----- DATA

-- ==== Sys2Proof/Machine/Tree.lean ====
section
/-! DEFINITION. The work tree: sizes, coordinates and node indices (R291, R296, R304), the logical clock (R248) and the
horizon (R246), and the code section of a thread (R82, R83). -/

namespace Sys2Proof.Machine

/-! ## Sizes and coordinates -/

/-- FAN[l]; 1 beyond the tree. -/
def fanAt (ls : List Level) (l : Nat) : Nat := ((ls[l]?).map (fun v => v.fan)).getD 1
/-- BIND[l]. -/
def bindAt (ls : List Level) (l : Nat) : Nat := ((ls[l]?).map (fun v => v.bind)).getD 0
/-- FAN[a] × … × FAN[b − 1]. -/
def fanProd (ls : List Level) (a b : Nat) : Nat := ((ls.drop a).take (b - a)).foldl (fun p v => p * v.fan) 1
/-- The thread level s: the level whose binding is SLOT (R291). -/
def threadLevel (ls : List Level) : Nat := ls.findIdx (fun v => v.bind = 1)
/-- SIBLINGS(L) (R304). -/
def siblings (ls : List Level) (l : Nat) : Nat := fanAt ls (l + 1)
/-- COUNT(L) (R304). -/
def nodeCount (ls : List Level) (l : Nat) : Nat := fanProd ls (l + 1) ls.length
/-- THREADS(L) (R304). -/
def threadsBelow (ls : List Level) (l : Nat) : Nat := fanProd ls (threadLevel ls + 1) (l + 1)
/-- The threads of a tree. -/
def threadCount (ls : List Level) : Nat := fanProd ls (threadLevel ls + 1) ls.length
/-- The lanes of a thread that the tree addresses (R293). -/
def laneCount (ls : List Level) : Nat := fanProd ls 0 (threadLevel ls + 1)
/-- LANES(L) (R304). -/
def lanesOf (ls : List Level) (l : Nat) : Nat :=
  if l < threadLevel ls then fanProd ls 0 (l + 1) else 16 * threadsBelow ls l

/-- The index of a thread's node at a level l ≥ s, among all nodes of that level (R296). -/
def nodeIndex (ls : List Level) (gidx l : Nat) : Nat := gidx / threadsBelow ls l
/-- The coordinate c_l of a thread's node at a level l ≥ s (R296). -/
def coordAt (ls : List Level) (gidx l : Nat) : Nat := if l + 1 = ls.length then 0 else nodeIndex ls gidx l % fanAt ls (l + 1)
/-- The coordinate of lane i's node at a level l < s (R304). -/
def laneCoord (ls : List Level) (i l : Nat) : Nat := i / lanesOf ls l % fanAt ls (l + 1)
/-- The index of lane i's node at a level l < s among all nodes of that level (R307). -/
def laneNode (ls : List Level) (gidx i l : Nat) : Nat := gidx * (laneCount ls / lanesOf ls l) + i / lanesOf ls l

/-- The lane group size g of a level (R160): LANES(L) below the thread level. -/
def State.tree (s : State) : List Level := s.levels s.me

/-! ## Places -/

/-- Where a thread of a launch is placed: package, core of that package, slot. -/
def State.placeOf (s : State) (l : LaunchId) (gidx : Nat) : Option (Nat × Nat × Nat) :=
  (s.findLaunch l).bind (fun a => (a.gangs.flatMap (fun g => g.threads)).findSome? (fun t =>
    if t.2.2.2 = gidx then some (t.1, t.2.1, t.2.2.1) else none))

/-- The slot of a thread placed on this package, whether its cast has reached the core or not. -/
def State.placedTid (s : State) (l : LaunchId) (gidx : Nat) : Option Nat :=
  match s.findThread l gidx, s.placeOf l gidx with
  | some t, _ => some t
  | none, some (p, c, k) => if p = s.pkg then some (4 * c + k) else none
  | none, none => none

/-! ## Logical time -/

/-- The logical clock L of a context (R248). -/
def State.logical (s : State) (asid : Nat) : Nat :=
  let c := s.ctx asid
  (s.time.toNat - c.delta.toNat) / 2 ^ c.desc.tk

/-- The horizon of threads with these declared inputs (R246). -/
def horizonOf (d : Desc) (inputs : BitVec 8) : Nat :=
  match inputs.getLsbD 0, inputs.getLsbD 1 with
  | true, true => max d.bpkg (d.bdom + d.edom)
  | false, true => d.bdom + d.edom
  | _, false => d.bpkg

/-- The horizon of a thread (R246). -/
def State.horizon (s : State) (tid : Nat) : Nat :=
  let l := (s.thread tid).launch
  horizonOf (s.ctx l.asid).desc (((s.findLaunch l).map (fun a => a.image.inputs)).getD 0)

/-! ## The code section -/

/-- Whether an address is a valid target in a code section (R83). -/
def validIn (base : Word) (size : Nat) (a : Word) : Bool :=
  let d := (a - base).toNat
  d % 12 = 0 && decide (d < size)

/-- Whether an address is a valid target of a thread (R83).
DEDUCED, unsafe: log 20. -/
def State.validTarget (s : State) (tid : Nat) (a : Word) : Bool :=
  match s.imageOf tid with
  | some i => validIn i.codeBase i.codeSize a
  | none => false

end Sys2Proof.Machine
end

----------

TASK DETAILS:
What are the lines, exactly as written above, from the line with "none => none" to the line with "d % 12 = 0 && decide (d < size)", both included? Output only those.

ANSWER TO THIS TASK:
  | none, none => none

/-! ## Logical time -/

/-- The logical clock L of a context (R248). -/
def State.logical (s : State) (asid : Nat) : Nat :=
  let c := s.ctx asid
  (s.time.toNat - c.delta.toNat) / 2 ^ c.desc.tk

/-- The horizon of threads with these declared inputs (R246). -/
def horizonOf (d : Desc) (inputs : BitVec 8) : Nat :=
  match inputs.getLsbD 0, inputs.getLsbD 1 with
  | true, true => max d.bpkg (d.bdom + d.edom)
  | false, true => d.bdom + d.edom
  | _, false => d.bpkg

/-- The horizon of a thread (R246). -/
def State.horizon (s : State) (tid : Nat) : Nat :=
  let l := (s.thread tid).launch
  horizonOf (s.ctx l.asid).desc (((s.findLaunch l).map (fun a => a.image.inputs)).getD 0)

/-! ## The code section -/

/-- Whether an address is a valid target in a code section (R83). -/
def validIn (base : Word) (size : Nat) (a : Word) : Bool :=
  let d := (a - base).toNat
  d % 12 = 0 && decide (d < size)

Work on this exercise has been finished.